In the records below, begin at the line that has "let j := sq % g.pitch" and stop after the line that has "def State.farByte (s"; quote those lines verbatim and nothing more.

Records from a collection
:::
/-- The sixteen aligned level-0 entries around an index (R217). -/
def State.block16 (s : State) (table idx : Nat) : List Nat :=
  (List.range 16).map (fun j => s.homeNat (table + 8 * (idx / 16 * 16 + j)) 8)

/-- The level-0 entry an access uses: where a block with PS64 set differs, one of the sixteen (R217, free choice). -/
def State.entry0 (s : State) (table idx : Nat) : Nat :=
  let es := s.block16 table idx
  let e := es.getD (idx % 16) 0
  if es.any (fun x => bitAt x 8) && !es.all (fun x => x == e) then es.getD (Config.freeChoice s.free % 16) 0 else e

/-- One level of the walk and those below it (R213, R216); `level` counts down from 3. -/
def State.walkAt (s : State) (part va : Nat) : (level : Nat) → (table : Nat) → Walk
  | 0, table =>
    let idx := va / 2 ^ 12 % 512
    let at_ := table + 8 * idx
    if !s.reachable at_ || !s.owns part at_ then .bad
    else
      let e := s.entry0 table idx
      if !bitAt e 0 then .absent 0 true (!bitAt e 9) at_
      else if !bitAt e 5 || !leafOk 0 e then .bad
      else if bitAt e 8 then .leaf ⟨0, e, va / 2 ^ 16 * 2 ^ 16, 2 ^ 16⟩
      else .leaf ⟨0, e, va / 2 ^ 12 * 2 ^ 12, 2 ^ 12⟩
  | n + 1, table =>
    let idx := va / levelSize (n + 1) % (if n + 1 = 3 then 8192 else 512)
    let at_ := table + 8 * idx
    if !s.reachable at_ || !s.owns part at_ then .bad
    else
      let e := s.homeNat at_ 8
      let leaf := bitAt e 5
      if !bitAt e 0 then .absent (n + 1) (n + 1 != 3 && leaf) (n + 1 != 3 && leaf && !bitAt e 9) at_
      else if leaf then
        if n + 1 = 3 || !leafOk (n + 1) e then .bad
        else .leaf ⟨n + 1, e, va / levelSize (n + 1) * levelSize (n + 1), levelSize (n + 1)⟩
      else if !tableOk e then .bad
      else s.walkAt part va n (field e 12 36 * 2 ^ 12)

/-- The walk of a partition's tables (R213). -/
def State.walk (s : State) (part va : Nat) : Walk := s.walkAt part va 3 (s.part part).ptroot.toNat

/-- A remote leaf that names this module becomes the local leaf of R28. -/
def State.localise (s : State) (l : Leaf) : Leaf :=
  if bitAt l.entry 4 && field l.entry 42 22 == s.fabric.devid.toNat then
    let p := field l.entry 15 27 * 2 ^ 21
    let p := if l.level = 2 then p / 2 ^ 30 * 2 ^ 30 else p
    { l with entry := 1 + (if bitAt l.entry 1 then 2 else 0) + (if bitAt l.entry 3 then 8 else 0) + 2 ^ 5
        + (if inTier p then 2 ^ 7 else 0) + 2 ^ 9 + p + field l.entry 6 6 * 2 ^ 58 }
  else l

/-! ### TLBs (R218) -/

/-- The entries that a core TLB holds, and the sets and ways of a die TLB (R218); the oldest entry leaves a full TLB or a full set
(entry 8). -/
def coreTlbMax : Nat := 64
def dieTlbSets : Nat := 512
def dieTlbWays : Nat := 8

/-- A cached translation of an address. -/
def tlbFind (part va : Nat) (l : List TlbEntry) : Option TlbEntry :=
  l.find? (fun e => e.part == part && decide (e.base ≤ va) && decide (va < e.base + e.size))

def TlbEntry.toLeaf (e : TlbEntry) : Leaf := ⟨e.level, e.leaf.toNat, e.base, e.size⟩

def Leaf.toTlb (part : Nat) (l : Leaf) : TlbEntry := ⟨part, l.base, l.size, l.level, BitVec.ofNat 64 l.entry⟩

/-- The sizes of a page (R213, R214, R217). -/
def pageSizes : List Nat := [2 ^ 12, 2 ^ 16, 2 ^ 21, 2 ^ 30]

/-- The set of a die TLB that holds the page of an address, for pages of one size: its number modulo the sets (entry 8). -/
def dieTlbSet (die size va : Nat) : Nat := die * dieTlbSets + va / size % dieTlbSets

/-- A translation that a die TLB holds. -/
def State.dieFind (s : State) (die part va : Nat) : Option TlbEntry :=
  pageSizes.findSome? fun n => tlbFind part va ((Tab.getD s.dieTlb (dieTlbSet die n va) []).filter fun e => e.size == n)

/-- Cache a translation in a die TLB. -/
def State.cacheDie (s : State) (die part : Nat) (l : Leaf) : State :=
  let k := dieTlbSet die l.size l.base
  { s with dieTlb := Tab.set k ((l.toTlb part :: Tab.getD s.dieTlb k []).take dieTlbWays) s.dieTlb }

/-- Cache a translation in a core TLB. -/
def State.cacheCore (s : State) (die core part : Nat) (l : Leaf) : State :=
  let c := s.core die core
  s.setCore die core { c with tlb := (l.toTlb part :: c.tlb).take coreTlbMax }

/-- Find the leaf of an address: the core TLB, the die TLB, or a walk (R218). Only a present leaf is cached. -/
def State.findLeaf (s : State) (die core part va : Nat) : Walk × State :=
  match tlbFind part va (s.core die core).tlb with
  | some e => (.leaf e.toLeaf, s)
  | none =>
    match s.dieFind die part va with
    | some e => (.leaf e.toLeaf, s.cacheCore die core part e.toLeaf)
    | none =>
      match s.walk part va with
      | .leaf l =>
        let l := s.localise l
        (.leaf l, { (s.cacheCore die core part l).cacheDie die part l with free := s.free + 1 })
      | w => (w, s)

/-! ### Aliases (R61-R66) -/

/-- A geometry entry from its 128 bits (R62). -/
def Geo.of (n : Nat) : Geo where
  valid := bitAt n 118
  alog := field n 112 6
  esz := 2 ^ field n 110 2
  pitch := field n 86 24
  cols := field n 62 24
  rows := field n 38 24
  pbase := field n 0 38 * 1024

/-- n of R61: elements in one atom. -/
def Geo.n (g : Geo) : Nat := 32 / g.esz

def Geo.rowsE (g : Geo) : Nat := g.rows * g.n
def Geo.colsE (g : Geo) : Nat := g.cols * g.n

/-- Bytes of an alias of the region. -/
def Geo.extent (g : Geo) : Nat := g.rowsE * g.colsE * g.esz

/-- Bytes of one square. -/
def Geo.square (g : Geo) : Nat := g.n * 32

/-- The physical address of byte b of element (i, j) (R61). -/
def Geo.physAt (g : Geo) (i j b : Nat) : Nat :=
  g.pbase + (i / g.n * g.pitch + j / g.n) * g.square + (i % g.n * g.n + j % g.n) * g.esz + b

/-- The element and byte of an offset in an alias: row 1, column 2, tiled 3 (R64). -/
def Geo.element (g : Geo) (view o : Nat) : Nat × Nat × Nat :=
  let e := o / g.esz
  let b := o % g.esz
  if view = 1 then (e / g.colsE, e % g.colsE, b)
  else if view = 2 then (e % g.rowsE, e / g.rowsE, b)
  else
    let sq := e / (g.n * g.n)
    let w := e % (g.n * g.n)
    (sq / g.cols * g.n + w / g.n, sq % g.cols * g.n + w % g.n, b)

/-- The offset of an element in an alias (R64). -/
def Geo.offset (g : Geo) (view i j b : Nat) : Nat :=
  if view = 1 then (i * g.colsE + j) * g.esz + b
  else if view = 2 then (j * g.rowsE + i) * g.esz + b
  else ((i / g.n * g.cols + j / g.n) * g.n * g.n + i % g.n * g.n + j % g.n) * g.esz + b

/-- The physical address of an offset in an alias. -/
def Geo.phys (g : Geo) (view o : Nat) : Nat :=
  let e := g.element view o
  g.physAt e.1 e.2.1 e.2.2

/-- The element and byte that a physical address of the region holds. -/
def Geo.ofPhys (g : Geo) (p : Nat) : Option (Nat × Nat × Nat) :=
  if p < g.pbase then none
  else
    let d := p - g.pbase
    let sq := d / g.square
    let w := d % g.square
    let i := sq / g.pitch
    let j := sq % g.pitch
    if i < g.rows && j < g.cols then some (i * g.n + w / 32, j * g.n + w % 32 / g.esz, w % g.esz) else none

/-- Whether some square of the region meets the bytes [lo, hi). -/
def Geo.meets (g : Geo) (lo hi : Nat) : Bool :=
  let len := g.cols * g.square
  let step := g.pitch * g.square
  let i := if lo < g.pbase + len then 0 else (lo - len - g.pbase) / step + 1
  i < g.rows && g.pbase + i * step < hi

/-- Whether an entry is usable (R63): its fields, and every byte of the region in HBM flat units of one stack outside the
reserved region. -/
def State.usable (s : State) (g : Geo) : Bool :=
  g.valid && 12 ≤ g.alog && g.alog ≤ 40 && g.cols ≤ g.pitch && 0 < g.cols && 0 < g.rows && g.extent ≤ 2 ^ g.alog
    && g.pbase < 12 * 2 ^ 36
    && (let st := g.pbase / 2 ^ 36
        let last := g.pbase + ((g.rows - 1) * g.pitch + g.cols) * g.square
        last ≤ st * 2 ^ 36 + 2 ^ 36 - 2 ^ 28
          && (s.stack st).hbmCache.all (fun u => !g.meets (st * 2 ^ 36 + u * 2 ^ 30) (st * 2 ^ 36 + (u + 1) * 2 ^ 30)))

/-- The physical address of a byte: 48 bits (R38). -/
def Map.phys (m : Map) (va : Nat) : Nat :=
  (match m.geo with
  | none => m.pbase + (va - m.vbase)
  | some (g, view) => g.phys view (va % 2 ^ g.alog)) % 2 ^ 48

/-- Whether a physical address lies in the context table, the device registers that a page may map (R120). -/
def ctxSpace (p : Nat) : Bool := 0xFF0000000000 ≤ p && p < 0xFF0000000000 + 2 ^ 22

/-- The 2,048 bits of a context's record (R127). -/
def Ctx.bits (c : Ctx) : Nat :=
  (if c.valid then 1 else 0) + (if c.fault then 2 else 0) + c.rsize * 2 ^ 2 + c.part * 2 ^ 6 + c.vf * 2 ^ 12 + c.msix * 2 ^ 21
    + c.tail.toNat * 2 ^ 288 + c.head.toNat * 2 ^ 320 + c.fbgt * 2 ^ 352 + c.fdl * 2 ^ 384 + c.period * 2 ^ 416
    + c.ringBase.toNat * 2 ^ 448 + c.statBase.toNat * 2 ^ 512

/-- A byte of the context table, which holds 256 bytes for each context (R120, R127). -/
def State.ctxByte (s : State) (p : Nat) : Byte :=
  let o := p % 2 ^ 22
  match Tab.get? (o / 256) s.host.ctxs with
  | some c => BitVec.ofNat 8 (field c.bits (o % 256 * 8) 8)
  | none => 0

/-- A byte behind a page of space 3: host memory, or the context table. -/
def State.farByte (s : State) (m : Map) (p : Nat) : Byte := if m.dev = 1 then s.ctxByte p else s.host.mem.byte p

/-- Whether the addresses reach device memory of this module. -/
def Map.isLocal (m : Map) : Bool := m.space < 3

/-- Whether a page is plain device memory or a remote page: where sync words may lie (R230). -/
def Map.plain (m : Map) : Bool := (m.space == 0 && m.geo.isNone) || 4 ≤ m.space

/-- The page frame of a plain leaf: FRAME with the bits below the page size ignored (R214). -/
def leafFrame (l : Leaf) : Nat := field l.entry 12 36 * 2 ^ 12 / l.size * l.size

/-- The place in the module where a table entry of a partition stands, reached through a plain page of its own memory
(R212, R126). -/
def State.tablePhys (s : State) (part va : Nat) : Option Nat :=
  match s.walk part va with
  | .leaf l =>
    let l := s.localise l
    if bitAt l.entry 4 || field l.entry 56 2 != 0 || !bitAt l.entry 9 then none
    else
      let p := leafFrame l + (va - l.base)
      if s.reachable p && s.owns part p && bitAt l.entry 7 == inTier p then some p else none
  | _ => none

/-- Bytes of a table of a partition, where they can be read. -/
def State.tableNat (s : State) (part va n : Nat) : Option Nat :=
  match s.tablePhys part va with
  | some p => some (s.homeNat p n)
  | none => none
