/-- Leaving handler mode (R196): the registers come back from the shadow and GSAVE, and the faulting split is rebuilt from
the frame as the handler left it; the handler's splits go, the trap's split stands in its slot again. -/
def State.leave (s : State) (ls : Mem) (h : Handler) : State :=
  let g := s.cur
  let w := leNat (ls.bytes g.tframe 64)
  let st := BitVec.ofNat 2 (field w 96 2)
  let fmask := BitVec.ofNat 32 (field w 192 32)
  let omask := BitVec.ofNat 32 (field w 224 32)
  let p : Split := { h.rec_ with
    pc := BitVec.ofNat 48 (field w 146 46 * 4), fmt := BitVec.ofNat 14 (field w 98 14), st := st
    rtid := BitVec.ofNat 5 (field w 91 5), rem := if st = 2 then fmask else omask, age := s.clock.cycle
    wait := .none, charged := false, first := true }
  -- a forwarded re-issue is for FMASK with ST 2 (R198)
  let p : Split := if field w 89 1 = 1 then { p with st := 2, rem := fmask } else p
  let g := { g with
    v := g.shadow.foldl (fun v (e : Nat × Row) => Tab.set e.1 e.2 v) g.v, hand := none
    denied := g.denied.filter fun d => d.slot != h.slot }
  let g := ((g.gset 28 (BitVec.ofNat 64 (field w 256 64))).gset 29 (BitVec.ofNat 64 (field w 320 64))).gset 30
    (BitVec.ofNat 64 (field w 384 64))
  let s := ({ s with cur := g.dropHandler.restore h.slot p }).wantSync
  if field w 89 1 = 1 then s.requestPages fmask (frameGather ls g.tframe fmask) else s.takeHeld

/-- `eret` in handler mode (R196): an ST of 3 in the frame is a trap in handler mode, a double trap (R195). -/
def State.returnFrom (s : State) (p : Pred) (h : Handler) : State :=
  match s.team? s.cur with
  | none => s.refuse p 0x07
  | some t =>
    if field (leNat (t.ls.bytes s.cur.tframe 64)) 96 2 = 3 then s.refuse p 0x07
    else
      let s := if s.cur.sp.charged then s else s.charge 1
      (s.occupy 1).leave t.ls h

/-! ### The outcome of a step -/

/-- What exec answers. -/
abbrev Out : Type := Host.Outcome State Fault Refusal

end Sys2Proof.Machine
end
:::
▶ **THE ANSWER**:
    let j := sq % g.pitch
    if i < g.rows && j < g.cols then some (i * g.n + w / 32, j * g.n + w % 32 / g.esz, w % g.esz) else none

/-- Whether some square of the region meets the bytes [lo, hi). -/
def Geo.meets (g : Geo) (lo hi : Nat) : Bool :=
  let len := g.cols * g.square
  let step := g.pitch * g.square
  let i := if lo < g.pbase + len then 0 else (lo - len - g.pbase) / step + 1
  i < g.rows && g.pbase + i * step < hi

/-- Whether an entry is usable (R63): its fields, and every byte of the region in HBM flat units of one stack outside the
reserved region. -/
def State.usable (s : State) (g : Geo) : Bool :=
  g.valid && 12 ≤ g.alog && g.alog ≤ 40 && g.cols ≤ g.pitch && 0 < g.cols && 0 < g.rows && g.extent ≤ 2 ^ g.alog
    && g.pbase < 12 * 2 ^ 36
    && (let st := g.pbase / 2 ^ 36
        let last := g.pbase + ((g.rows - 1) * g.pitch + g.cols) * g.square
        last ≤ st * 2 ^ 36 + 2 ^ 36 - 2 ^ 28
          && (s.stack st).hbmCache.all (fun u => !g.meets (st * 2 ^ 36 + u * 2 ^ 30) (st * 2 ^ 36 + (u + 1) * 2 ^ 30)))

/-- The physical address of a byte: 48 bits (R38). -/
def Map.phys (m : Map) (va : Nat) : Nat :=
  (match m.geo with
  | none => m.pbase + (va - m.vbase)
  | some (g, view) => g.phys view (va % 2 ^ g.alog)) % 2 ^ 48

/-- Whether a physical address lies in the context table, the device registers that a page may map (R120). -/
def ctxSpace (p : Nat) : Bool := 0xFF0000000000 ≤ p && p < 0xFF0000000000 + 2 ^ 22

/-- The 2,048 bits of a context's record (R127). -/
def Ctx.bits (c : Ctx) : Nat :=
  (if c.valid then 1 else 0) + (if c.fault then 2 else 0) + c.rsize * 2 ^ 2 + c.part * 2 ^ 6 + c.vf * 2 ^ 12 + c.msix * 2 ^ 21
    + c.tail.toNat * 2 ^ 288 + c.head.toNat * 2 ^ 320 + c.fbgt * 2 ^ 352 + c.fdl * 2 ^ 384 + c.period * 2 ^ 416
    + c.ringBase.toNat * 2 ^ 448 + c.statBase.toNat * 2 ^ 512

/-- A byte of the context table, which holds 256 bytes for each context (R120, R127). -/
def State.ctxByte (s : State) (p : Nat) : Byte :=
  let o := p % 2 ^ 22
  match Tab.get? (o / 256) s.host.ctxs with
  | some c => BitVec.ofNat 8 (field c.bits (o % 256 * 8) 8)
  | none => 0

/-- A byte behind a page of space 3: host memory, or the context table. -/
def State.farByte (s : State) (m : Map) (p : Nat) : Byte := if m.dev = 1 then s.ctxByte p else s.host.mem.byte p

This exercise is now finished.